**WHAT IS REQUIRED:** Repeat precisely the span of lines below that opens with the line containing "where it was" and closes with the line containing "guarded off or", both included.

**Dataset entries:**
# # # # # # #
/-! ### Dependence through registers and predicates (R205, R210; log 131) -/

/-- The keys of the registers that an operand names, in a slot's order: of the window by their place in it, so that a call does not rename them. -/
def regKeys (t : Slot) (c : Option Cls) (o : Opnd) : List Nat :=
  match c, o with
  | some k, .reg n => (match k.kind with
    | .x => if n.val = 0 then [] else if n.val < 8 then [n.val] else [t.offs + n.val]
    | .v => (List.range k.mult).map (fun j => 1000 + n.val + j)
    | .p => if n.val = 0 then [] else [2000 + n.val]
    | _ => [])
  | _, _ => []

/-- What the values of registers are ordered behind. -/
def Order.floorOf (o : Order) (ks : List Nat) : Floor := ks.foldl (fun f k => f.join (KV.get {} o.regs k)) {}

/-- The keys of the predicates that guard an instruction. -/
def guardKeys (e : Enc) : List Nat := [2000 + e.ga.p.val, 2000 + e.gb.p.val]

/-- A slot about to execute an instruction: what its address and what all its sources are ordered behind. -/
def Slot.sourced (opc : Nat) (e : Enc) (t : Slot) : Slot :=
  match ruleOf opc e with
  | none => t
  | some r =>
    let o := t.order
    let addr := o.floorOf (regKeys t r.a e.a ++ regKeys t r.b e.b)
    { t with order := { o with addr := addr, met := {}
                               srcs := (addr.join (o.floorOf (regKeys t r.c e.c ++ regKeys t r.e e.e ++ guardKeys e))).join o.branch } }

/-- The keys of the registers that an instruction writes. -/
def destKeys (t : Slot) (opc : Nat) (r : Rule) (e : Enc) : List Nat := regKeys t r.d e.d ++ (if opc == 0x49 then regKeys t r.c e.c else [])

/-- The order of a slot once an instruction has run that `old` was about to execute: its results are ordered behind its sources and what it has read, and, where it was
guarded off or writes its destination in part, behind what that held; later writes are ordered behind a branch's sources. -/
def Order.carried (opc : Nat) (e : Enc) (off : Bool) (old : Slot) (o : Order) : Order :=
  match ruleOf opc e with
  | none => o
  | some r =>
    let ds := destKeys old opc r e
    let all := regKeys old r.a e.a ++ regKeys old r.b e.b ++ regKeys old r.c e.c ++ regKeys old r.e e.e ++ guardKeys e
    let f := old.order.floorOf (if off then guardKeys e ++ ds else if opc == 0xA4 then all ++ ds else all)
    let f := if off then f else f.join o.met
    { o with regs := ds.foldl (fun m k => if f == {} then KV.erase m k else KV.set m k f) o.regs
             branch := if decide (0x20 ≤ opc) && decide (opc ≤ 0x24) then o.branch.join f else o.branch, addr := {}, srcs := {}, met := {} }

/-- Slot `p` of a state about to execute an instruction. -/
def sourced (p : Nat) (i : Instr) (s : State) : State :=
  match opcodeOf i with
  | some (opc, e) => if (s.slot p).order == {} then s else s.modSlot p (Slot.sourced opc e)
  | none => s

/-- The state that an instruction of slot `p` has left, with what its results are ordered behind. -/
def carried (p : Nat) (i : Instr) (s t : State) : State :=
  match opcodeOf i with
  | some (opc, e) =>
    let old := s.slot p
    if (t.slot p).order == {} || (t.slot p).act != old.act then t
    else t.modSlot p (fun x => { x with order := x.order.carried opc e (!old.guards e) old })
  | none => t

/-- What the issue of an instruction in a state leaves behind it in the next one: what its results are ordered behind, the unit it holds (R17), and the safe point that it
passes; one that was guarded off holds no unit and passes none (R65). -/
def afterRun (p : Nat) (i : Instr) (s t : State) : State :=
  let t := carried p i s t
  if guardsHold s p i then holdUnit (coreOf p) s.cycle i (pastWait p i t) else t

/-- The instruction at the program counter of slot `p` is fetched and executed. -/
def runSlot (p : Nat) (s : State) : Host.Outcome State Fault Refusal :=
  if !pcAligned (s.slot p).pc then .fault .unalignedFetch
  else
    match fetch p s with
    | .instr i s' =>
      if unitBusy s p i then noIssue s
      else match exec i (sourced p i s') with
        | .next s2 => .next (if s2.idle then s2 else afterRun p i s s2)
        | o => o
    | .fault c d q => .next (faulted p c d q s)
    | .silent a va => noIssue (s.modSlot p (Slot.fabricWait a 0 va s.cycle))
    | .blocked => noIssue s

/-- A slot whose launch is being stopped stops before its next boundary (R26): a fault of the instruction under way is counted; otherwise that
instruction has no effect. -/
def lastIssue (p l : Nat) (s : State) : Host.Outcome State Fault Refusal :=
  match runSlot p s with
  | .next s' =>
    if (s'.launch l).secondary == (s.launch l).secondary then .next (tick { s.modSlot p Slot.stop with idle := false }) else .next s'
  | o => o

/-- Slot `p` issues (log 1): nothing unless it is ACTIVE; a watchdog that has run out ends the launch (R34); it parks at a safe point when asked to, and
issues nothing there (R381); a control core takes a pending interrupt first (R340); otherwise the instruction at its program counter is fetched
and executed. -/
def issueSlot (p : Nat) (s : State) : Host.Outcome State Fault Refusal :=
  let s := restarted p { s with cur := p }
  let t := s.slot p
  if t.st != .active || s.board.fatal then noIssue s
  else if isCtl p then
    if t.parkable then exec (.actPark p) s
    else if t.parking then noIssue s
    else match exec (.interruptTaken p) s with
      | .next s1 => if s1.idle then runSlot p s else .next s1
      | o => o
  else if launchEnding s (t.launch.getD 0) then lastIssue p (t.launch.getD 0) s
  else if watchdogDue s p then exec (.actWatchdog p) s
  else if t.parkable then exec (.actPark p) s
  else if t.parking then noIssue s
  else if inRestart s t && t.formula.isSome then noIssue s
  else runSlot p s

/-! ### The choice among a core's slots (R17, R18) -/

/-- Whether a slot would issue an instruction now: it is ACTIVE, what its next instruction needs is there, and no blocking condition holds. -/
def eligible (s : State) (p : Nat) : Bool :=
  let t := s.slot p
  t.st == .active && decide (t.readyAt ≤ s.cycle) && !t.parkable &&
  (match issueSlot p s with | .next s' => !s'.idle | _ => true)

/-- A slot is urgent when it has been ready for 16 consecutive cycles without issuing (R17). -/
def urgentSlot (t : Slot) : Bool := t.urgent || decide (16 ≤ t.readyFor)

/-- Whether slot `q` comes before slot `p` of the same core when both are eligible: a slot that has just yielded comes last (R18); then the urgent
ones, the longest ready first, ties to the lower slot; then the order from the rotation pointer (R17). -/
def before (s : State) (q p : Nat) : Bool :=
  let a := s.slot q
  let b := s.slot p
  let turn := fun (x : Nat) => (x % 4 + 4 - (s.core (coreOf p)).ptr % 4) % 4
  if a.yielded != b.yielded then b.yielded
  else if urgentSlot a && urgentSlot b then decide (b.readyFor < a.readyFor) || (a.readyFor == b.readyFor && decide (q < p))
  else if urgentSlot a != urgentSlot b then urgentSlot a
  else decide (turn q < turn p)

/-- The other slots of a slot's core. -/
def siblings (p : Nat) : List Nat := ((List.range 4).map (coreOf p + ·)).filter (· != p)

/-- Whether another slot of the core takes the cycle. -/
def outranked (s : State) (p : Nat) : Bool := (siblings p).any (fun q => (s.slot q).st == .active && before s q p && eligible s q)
# # # # # # #
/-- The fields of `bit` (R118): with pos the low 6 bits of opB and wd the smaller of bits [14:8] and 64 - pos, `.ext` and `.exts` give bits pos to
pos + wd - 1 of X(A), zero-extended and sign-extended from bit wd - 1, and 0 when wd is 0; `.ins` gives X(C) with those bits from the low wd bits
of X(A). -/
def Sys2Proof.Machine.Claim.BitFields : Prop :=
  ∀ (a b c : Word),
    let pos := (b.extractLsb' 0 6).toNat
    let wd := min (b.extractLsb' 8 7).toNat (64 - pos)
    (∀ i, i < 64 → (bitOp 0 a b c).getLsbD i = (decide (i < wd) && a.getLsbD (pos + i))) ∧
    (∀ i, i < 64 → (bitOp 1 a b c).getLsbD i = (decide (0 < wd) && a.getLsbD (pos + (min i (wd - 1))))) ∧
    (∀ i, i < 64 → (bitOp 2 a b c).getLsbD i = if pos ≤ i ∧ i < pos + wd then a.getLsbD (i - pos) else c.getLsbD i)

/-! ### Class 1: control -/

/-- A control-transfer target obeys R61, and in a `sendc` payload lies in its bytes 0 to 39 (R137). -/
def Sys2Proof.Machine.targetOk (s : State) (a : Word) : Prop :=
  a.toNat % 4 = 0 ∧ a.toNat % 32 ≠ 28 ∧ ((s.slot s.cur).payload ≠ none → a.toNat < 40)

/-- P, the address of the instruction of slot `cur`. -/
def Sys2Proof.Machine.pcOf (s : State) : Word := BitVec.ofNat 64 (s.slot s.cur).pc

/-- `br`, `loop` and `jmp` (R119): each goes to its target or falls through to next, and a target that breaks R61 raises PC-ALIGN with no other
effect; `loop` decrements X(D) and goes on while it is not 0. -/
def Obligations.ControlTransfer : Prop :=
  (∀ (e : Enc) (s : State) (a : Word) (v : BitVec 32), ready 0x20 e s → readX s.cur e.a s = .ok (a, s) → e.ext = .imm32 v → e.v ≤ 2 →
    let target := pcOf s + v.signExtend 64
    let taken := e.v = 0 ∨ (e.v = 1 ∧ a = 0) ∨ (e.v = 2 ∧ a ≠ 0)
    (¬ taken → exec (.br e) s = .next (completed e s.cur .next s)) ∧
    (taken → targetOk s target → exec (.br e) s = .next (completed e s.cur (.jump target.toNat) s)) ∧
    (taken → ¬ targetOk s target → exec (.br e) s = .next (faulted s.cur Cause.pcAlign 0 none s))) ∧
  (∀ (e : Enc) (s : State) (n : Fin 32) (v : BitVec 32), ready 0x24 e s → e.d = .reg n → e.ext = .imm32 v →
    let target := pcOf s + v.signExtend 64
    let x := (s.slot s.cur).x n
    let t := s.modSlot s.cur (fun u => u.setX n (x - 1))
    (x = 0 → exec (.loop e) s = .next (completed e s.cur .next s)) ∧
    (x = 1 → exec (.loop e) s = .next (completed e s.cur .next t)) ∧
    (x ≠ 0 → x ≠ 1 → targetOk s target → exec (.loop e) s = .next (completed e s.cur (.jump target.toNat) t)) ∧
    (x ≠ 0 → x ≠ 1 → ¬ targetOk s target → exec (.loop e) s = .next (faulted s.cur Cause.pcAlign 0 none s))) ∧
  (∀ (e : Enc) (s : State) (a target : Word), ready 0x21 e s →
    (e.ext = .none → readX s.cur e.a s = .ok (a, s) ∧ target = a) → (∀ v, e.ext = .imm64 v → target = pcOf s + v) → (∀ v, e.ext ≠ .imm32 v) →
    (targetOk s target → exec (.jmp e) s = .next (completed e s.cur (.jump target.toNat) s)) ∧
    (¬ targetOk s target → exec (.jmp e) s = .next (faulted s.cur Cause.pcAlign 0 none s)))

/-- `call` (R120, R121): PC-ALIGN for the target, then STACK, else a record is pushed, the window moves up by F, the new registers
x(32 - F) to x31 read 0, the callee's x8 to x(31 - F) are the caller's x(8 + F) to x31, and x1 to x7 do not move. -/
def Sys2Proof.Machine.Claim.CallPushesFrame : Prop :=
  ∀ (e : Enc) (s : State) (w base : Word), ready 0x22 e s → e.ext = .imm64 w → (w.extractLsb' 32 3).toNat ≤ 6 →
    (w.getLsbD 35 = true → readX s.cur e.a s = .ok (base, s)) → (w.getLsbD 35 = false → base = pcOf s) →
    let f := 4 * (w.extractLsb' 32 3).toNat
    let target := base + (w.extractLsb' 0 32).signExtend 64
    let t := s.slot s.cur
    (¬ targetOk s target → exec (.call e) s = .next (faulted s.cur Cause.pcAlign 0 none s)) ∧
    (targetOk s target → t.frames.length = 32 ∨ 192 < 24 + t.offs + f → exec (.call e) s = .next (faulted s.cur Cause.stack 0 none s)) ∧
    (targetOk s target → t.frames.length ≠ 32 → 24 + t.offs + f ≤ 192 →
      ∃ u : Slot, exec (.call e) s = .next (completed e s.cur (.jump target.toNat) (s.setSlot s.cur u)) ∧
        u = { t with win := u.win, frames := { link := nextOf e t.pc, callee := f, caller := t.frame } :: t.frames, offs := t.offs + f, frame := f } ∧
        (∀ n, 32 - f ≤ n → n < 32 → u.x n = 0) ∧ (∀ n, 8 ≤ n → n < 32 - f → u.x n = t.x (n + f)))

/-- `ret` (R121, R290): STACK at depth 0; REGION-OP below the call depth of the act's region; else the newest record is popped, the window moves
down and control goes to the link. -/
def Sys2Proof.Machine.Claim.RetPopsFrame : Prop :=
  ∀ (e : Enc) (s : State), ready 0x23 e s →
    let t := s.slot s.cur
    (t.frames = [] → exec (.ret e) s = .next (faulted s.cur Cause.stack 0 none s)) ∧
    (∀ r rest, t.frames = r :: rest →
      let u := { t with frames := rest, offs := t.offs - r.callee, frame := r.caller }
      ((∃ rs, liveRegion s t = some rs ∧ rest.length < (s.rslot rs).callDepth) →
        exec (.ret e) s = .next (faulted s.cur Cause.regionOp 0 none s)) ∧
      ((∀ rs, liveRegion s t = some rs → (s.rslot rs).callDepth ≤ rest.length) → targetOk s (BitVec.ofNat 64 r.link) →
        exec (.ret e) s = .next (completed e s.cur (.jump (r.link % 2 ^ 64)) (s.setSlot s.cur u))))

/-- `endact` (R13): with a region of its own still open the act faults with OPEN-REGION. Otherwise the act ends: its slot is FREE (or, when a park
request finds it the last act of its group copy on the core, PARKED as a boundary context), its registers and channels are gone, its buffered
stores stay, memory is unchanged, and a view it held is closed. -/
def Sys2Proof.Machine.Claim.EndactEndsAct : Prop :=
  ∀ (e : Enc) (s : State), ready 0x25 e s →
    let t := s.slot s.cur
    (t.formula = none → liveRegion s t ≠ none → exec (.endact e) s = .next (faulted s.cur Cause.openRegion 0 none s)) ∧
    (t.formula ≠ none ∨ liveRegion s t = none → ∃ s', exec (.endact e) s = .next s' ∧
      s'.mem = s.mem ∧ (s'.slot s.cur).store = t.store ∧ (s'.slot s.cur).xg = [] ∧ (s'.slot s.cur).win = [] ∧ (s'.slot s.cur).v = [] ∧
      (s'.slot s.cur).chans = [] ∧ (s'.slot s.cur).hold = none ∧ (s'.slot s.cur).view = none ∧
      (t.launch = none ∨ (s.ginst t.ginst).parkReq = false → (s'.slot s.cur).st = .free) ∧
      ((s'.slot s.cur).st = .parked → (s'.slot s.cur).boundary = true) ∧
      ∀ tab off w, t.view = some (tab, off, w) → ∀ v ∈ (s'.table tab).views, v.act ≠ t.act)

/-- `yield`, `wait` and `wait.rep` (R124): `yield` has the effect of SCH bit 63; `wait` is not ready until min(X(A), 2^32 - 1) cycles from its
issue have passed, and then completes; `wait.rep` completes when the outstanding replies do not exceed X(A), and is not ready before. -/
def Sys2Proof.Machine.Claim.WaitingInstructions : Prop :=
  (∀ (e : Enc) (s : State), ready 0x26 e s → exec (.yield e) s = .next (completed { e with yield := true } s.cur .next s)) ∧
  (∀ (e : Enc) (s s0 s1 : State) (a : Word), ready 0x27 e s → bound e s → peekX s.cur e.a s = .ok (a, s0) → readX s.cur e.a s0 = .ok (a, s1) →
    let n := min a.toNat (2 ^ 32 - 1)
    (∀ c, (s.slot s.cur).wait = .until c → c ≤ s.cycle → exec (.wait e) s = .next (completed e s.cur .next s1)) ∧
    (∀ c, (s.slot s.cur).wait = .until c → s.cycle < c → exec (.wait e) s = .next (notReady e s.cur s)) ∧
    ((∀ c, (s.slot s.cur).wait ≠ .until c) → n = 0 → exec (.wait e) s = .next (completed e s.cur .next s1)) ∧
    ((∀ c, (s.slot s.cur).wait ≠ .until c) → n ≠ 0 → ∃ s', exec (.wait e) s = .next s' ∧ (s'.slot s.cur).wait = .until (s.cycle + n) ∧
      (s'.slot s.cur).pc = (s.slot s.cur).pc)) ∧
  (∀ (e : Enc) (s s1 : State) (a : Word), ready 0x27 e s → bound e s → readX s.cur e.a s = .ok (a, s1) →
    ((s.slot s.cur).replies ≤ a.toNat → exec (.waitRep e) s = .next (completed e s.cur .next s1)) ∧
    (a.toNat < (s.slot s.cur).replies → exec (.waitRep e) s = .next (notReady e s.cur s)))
# # # # # # #
**SOLUTION FOR THIS PROBLEM:**
/-- The order of a slot once an instruction has run that `old` was about to execute: its results are ordered behind its sources and what it has read, and, where it was
guarded off or writes its destination in part, behind what that held; later writes are ordered behind a branch's sources. -/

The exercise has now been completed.